- _Problem details_:
The lines to repeat are those below from the one containing "def Profile.carries (f" down to the one containing "def Profile.sorterHead (f", both included; reproduce them exactly and nothing else.

Collected data entries
------------------------------------

-- ==== Sys2Proof/Machine/Profile.lean ====
section
/-! DEFINITION. The settings of the active profile (R197) as plain data, the pair of values the two ports
hold, and the numbered tables (feeders, bins, heads, stocks, slots). -/

namespace Sys2Proof.Machine

/-- A value for each of the two ports. -/
structure PerPort (α : Type) where
  track : α
  plan  : α
deriving DecidableEq, Repr, Inhabited

/-- The value of one port. -/
def PerPort.get {α : Type} (x : PerPort α) : Port → α
  | .track => x.track
  | .plan => x.plan

/-- The pair with one port's value changed. -/
def PerPort.modify {α : Type} (x : PerPort α) (p : Port) (f : α → α) : PerPort α :=
  match p with
  | .track => { x with track := f x.track }
  | .plan => { x with plan := f x.plan }

/-- Entry `i` of a numbered table, counted from 0. An `i` past the end reads the last entry; every rule
checks its numbers before it reads. -/
def nth {α : Type} {n : Nat} (v : Vector α (n + 1)) (i : Nat) : α := v[min i n]

/-- The table with entry `i` replaced. -/
def setNth {α : Type} {n : Nat} (v : Vector α (n + 1)) (i : Nat) (a : α) : Vector α (n + 1) :=
  v.set (min i n) a

/-- The four STATUS reports (R188). -/
inductive Report where
  | run | track | flags | bins
deriving DecidableEq, Repr, Inhabited

/-- The feeder policy of the limits (R45, R57). -/
inductive FeederPolicy where
  | hold | divert
deriving DecidableEq, Repr, Inhabited

/-- The mode of a key rule slot (R121). -/
inductive RuleMode where
  | wide | half | quarter
deriving DecidableEq, Repr, Inhabited

/-- The kind of head expected at an address (R163). -/
inductive HeadKind where
  | none
  | feeder (station : Nat)
  | reader | folder | scale | gate | sorter
deriving DecidableEq, Repr, Inhabited

/-- A stock record (R54): grammage in dg, width and length in tmm, caliper in µm. -/
structure Stock where
  configured : Bool
  grammage   : Nat
  width      : Nat
  length     : Nat
  caliper    : Nat
deriving DecidableEq, Repr, Inhabited

/-- The envelope record (R56). -/
structure Envelope where
  width     : Nat
  height    : Nat
  clearance : Nat
  throat    : Nat
  mass      : Nat
  caliper   : Nat
deriving DecidableEq, Repr, Inhabited

/-- The limits record (R57). -/
structure Limits where
  foldLimit         : Nat
  massCeiling       : Nat
  toleranceFloor    : Nat
  tolerancePermille : Nat
  scaleInLine       : Bool
  weighRequired     : Bool
  accumulatorLimit  : Nat
  resyncReach       : Nat
  orphanLimit       : Nat
  feederPolicy      : FeederPolicy
deriving DecidableEq, Repr, Inhabited

/-- The fields of a feeder that belong to the profile (R75). -/
structure FeederSetting where
  code    : Nat
  mass    : Nat
  caliper : Nat
  enabled : Bool
deriving DecidableEq, Repr, Inhabited

/-- The sort settings (R119). -/
structure SortSettings where
  fineLength     : Nat
  areaLength     : Nat
  fineMinimum    : Nat
  areaMinimum    : Nat
  trayPieceLimit : Nat
  trayMassLimit  : Nat
deriving DecidableEq, Repr, Inhabited

/-- A key rule slot (R121). A pattern position is a digit, or `none` for ANY. -/
structure KeyRule where
  enabled : Bool
  mode    : RuleMode
  pattern : List (Option Nat)
  bin     : Nat
deriving DecidableEq, Repr, Inhabited

/-- A profile (R197). -/
structure Profile where
  stocks        : Vector Stock 4
  envelope      : Envelope
  limits        : Limits
  bands         : List Nat
  feeders       : Vector FeederSetting 8
  sort          : SortSettings
  keyRules      : Vector KeyRule 8
  headMap       : Vector HeadKind 16
  pollEnable    : Bool
  defaultReport : PerPort Report
  attentionMask : PerPort FlagSet
deriving DecidableEq, Repr, Inhabited

/-- The setting of feeder `k`, 1 to 8. -/
def Profile.feeder (f : Profile) (k : Nat) : FeederSetting := nth f.feeders (k - 1)

/-- Key rule slot `k`, 1 to 8. -/
def Profile.keyRule (f : Profile) (k : Nat) : KeyRule := nth f.keyRules (k - 1)

/-- The numbers of the feeders, the key rule slots and the bins, and the head addresses, in order. -/
def feederNumbers : List Nat := [1, 2, 3, 4, 5, 6, 7, 8]
def slotNumbers : List Nat := [1, 2, 3, 4, 5, 6, 7, 8]
def binNumbers : List Nat := [1, 2, 3, 4, 5, 6]
def headAddresses : List Nat := [0, 1, 2, 3, 4, 5, 6, 7, 8, 9, 10, 11, 12, 13, 14, 15]

/-- A feeder carries a code when its insert code equals that code and is not 0 (R75). -/
def Profile.carries (f : Profile) (k code : Nat) : Bool :=
  (f.feeder k).code == code && code != 0

/-- The head address of feeder `k`: the lowest address mapped FEEDER(k), or none (R76). -/
def Profile.feederHead (f : Profile) (k : Nat) : Option Nat :=
  headAddresses.find? fun a => nth f.headMap a == .feeder k

/-- The sorter head: the lowest address mapped SORTER, or none (R140). -/
def Profile.sorterHead (f : Profile) : Option Nat :=
  headAddresses.find? fun a => nth f.headMap a == .sorter

/-- The slot that bin `b` is dedicated to, or none for a pool bin (R121). -/
def Profile.dedicatedSlot (f : Profile) (b : Nat) : Option Nat :=
  slotNumbers.find? fun k => (f.keyRule k).enabled && (f.keyRule k).bin == b

end Sys2Proof.Machine
end

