-- ==== Sys2Proof/Machine/Ops.lean ====
section
/-! DEFINITION. The operations every block shares: executing the oldest frame of an intake and answering it
(R186), and reading and changing piece records (chapter 1). -/

namespace Sys2Proof.Machine

/-! ### Executing a request -/

/-- The capacities of a port's intake and response queue (R183, R186). -/
def intakeCapacity : Nat := 4
def responseCapacity : Nat := 4

/-- What a request answers: a result and the values of the payload. -/
structure Reply where
  result : Result
  answer : List Value
deriving DecidableEq, Repr

def done (answer : List Value := []) : Reply := ⟨.done, answer⟩
def refuse (r : Result) (answer : List Value := []) : Reply := ⟨r, answer⟩

/-- The frame a port executes next: the oldest of its intake, when its response queue has room (R186). -/
def State.dueFrame (s : State) (p : Port) : Option (List Byte) :=
  if (s.port p).responses.length < responseCapacity then (s.port p).intake.head? else none

/-- The oldest frame leaves the intake and its place is free (R186). -/
def State.dropFrame (p : Port) (s : State) : State :=
  s.onPort p fun q => { q with intake := q.intake.drop 1 }

/-- A response joins the end of the response queue (R186). -/
def State.respond (p : Port) (r : Response) (s : State) : State :=
  s.onPort p fun q => { q with responses := q.responses ++ [r] }

/-- The response to a frame, after which the output lines follow their inputs. -/
def State.answerFrame (p : Port) (f : List Byte) (r : Reply) (s : State) : State :=
  (s.respond p ⟨frameKind f, r.result, r.answer⟩).settle

/-- Executing the oldest frame of a port's intake as a request of kind `k`, by the three steps of R186; `body`
is the rule that owns the request. When the oldest frame is not such a request, or the response queue has no
room, nothing is executed. DESIGN CHOICE, notes/assumptions/3.md. -/
def serve (k : RequestKind) (p : Port) (body : List Byte → State → State × Reply) (s : State) : State :=
  match s.dueFrame p with
  | none => s
  | some f =>
    if frameBroken f || frameKind f != k.code then s
    else
      let x :=
        if !k.permitted p then (s.dropFrame p, refuse .notPermitted)
        else if !k.lengthAllowed (framePayload f).length then (s.dropFrame p, refuse .badArg)
        else body (framePayload f) (s.dropFrame p)
      x.1.answerFrame p f x.2

/-- A request body that changes nothing and answers DONE. -/
def readBody (answer : State → List Value) : List Byte → State → State × Reply :=
  fun _ s => (s, done (answer s))

/-! ### Piece records -/

/-- The record of a piece (R29). -/
def RunTable.piece? (t : RunTable) (id : PieceId) : Option Piece := t.pieces.find? fun r => r.id == id

def State.piece? (s : State) (id : PieceId) : Option Piece := s.run.piece? id

/-- The newest record with a sequence number: the one appended last (manual, section 1.5). -/
def State.newest (s : State) (seq : Nat) : Option Piece :=
  (s.run.pieces.filter fun r => r.id.seq == seq).getLast?

/-- A change of one piece record. -/
def State.onPiece (id : PieceId) (f : Piece → Piece) (s : State) : State :=
  s.onRun fun t => { t with pieces := t.pieces.map fun r => if r.id == id then f r else r }

/-- Adding a divert cause: not to a FINISHED record, and not twice (R8). -/
def Piece.addCause (c : Cause) (r : Piece) : Piece :=
  if r.state == .finished || r.faults.contains c then r else { r with faults := r.faults ++ [c] }

def State.addCause (id : PieceId) (c : Cause) (s : State) : State := s.onPiece id (Piece.addCause c)

def State.addCauses (id : PieceId) (cs : List Cause) (s : State) : State :=
  cs.foldl (fun s c => s.addCause id c) s

/-- The causes a record holds and did not hold before: what a response lists as "causes added" (R66, R67, R93). A
cause added again, which leaves the set as it was (R8), is not listed, and the list crosses the port as the 24-bit fault
set of R206, not as cause numbers. DESIGN CHOICE, notes/assumptions/30.md. -/
def newCauses (before after : Option Piece) : List Cause :=
  (after.elim [] Piece.faults).filter fun c => !(before.elim [] Piece.faults).contains c

/-- The final mass of a piece: its measured mass when present, and otherwise its expected mass (R71). -/
def Piece.finalMass (r : Piece) : Nat := r.measured.getD (r.expected.elim 0 Prod.fst)

/-- The records in state LOADED that stand at or after the cursor, in load order (R27). -/
def State.loadedAhead (s : State) : List Piece :=
  (s.run.pieces.drop s.checker.cursor).filter fun r => r.state == .loaded

/-- The expected piece E (R27). -/
def State.expectedPiece (s : State) : Option Piece := s.loadedAhead.head?

/-- The place of a record in load order, counted from 0. -/
def State.position (s : State) (id : PieceId) : Nat := s.run.pieces.findIdx fun r => r.id == id

/-- The number of records in a state. -/
def State.countPieces (s : State) (st : PieceState) : Nat := s.run.pieces.countP fun r => r.state == st

/-! ### Track entries -/

def State.entry? (s : State) (tag : Nat) : Option TrackEntry := s.track.entries.find? fun e => e.tag == tag

def State.onEntry (tag : Nat) (f : TrackEntry → TrackEntry) (s : State) : State :=
  s.onTrack fun q => { q with entries := q.entries.map fun e => if e.tag == tag then f e else e }

end Sys2Proof.Machine
end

------------------------------------

- _Answer to this task_:
def Profile.carries (f : Profile) (k code : Nat) : Bool :=
  (f.feeder k).code == code && code != 0

/-- The head address of feeder `k`: the lowest address mapped FEEDER(k), or none (R76). -/
def Profile.feederHead (f : Profile) (k : Nat) : Option Nat :=
  headAddresses.find? fun a => nth f.headMap a == .feeder k

/-- The sorter head: the lowest address mapped SORTER, or none (R140). -/
def Profile.sorterHead (f : Profile) : Option Nat :=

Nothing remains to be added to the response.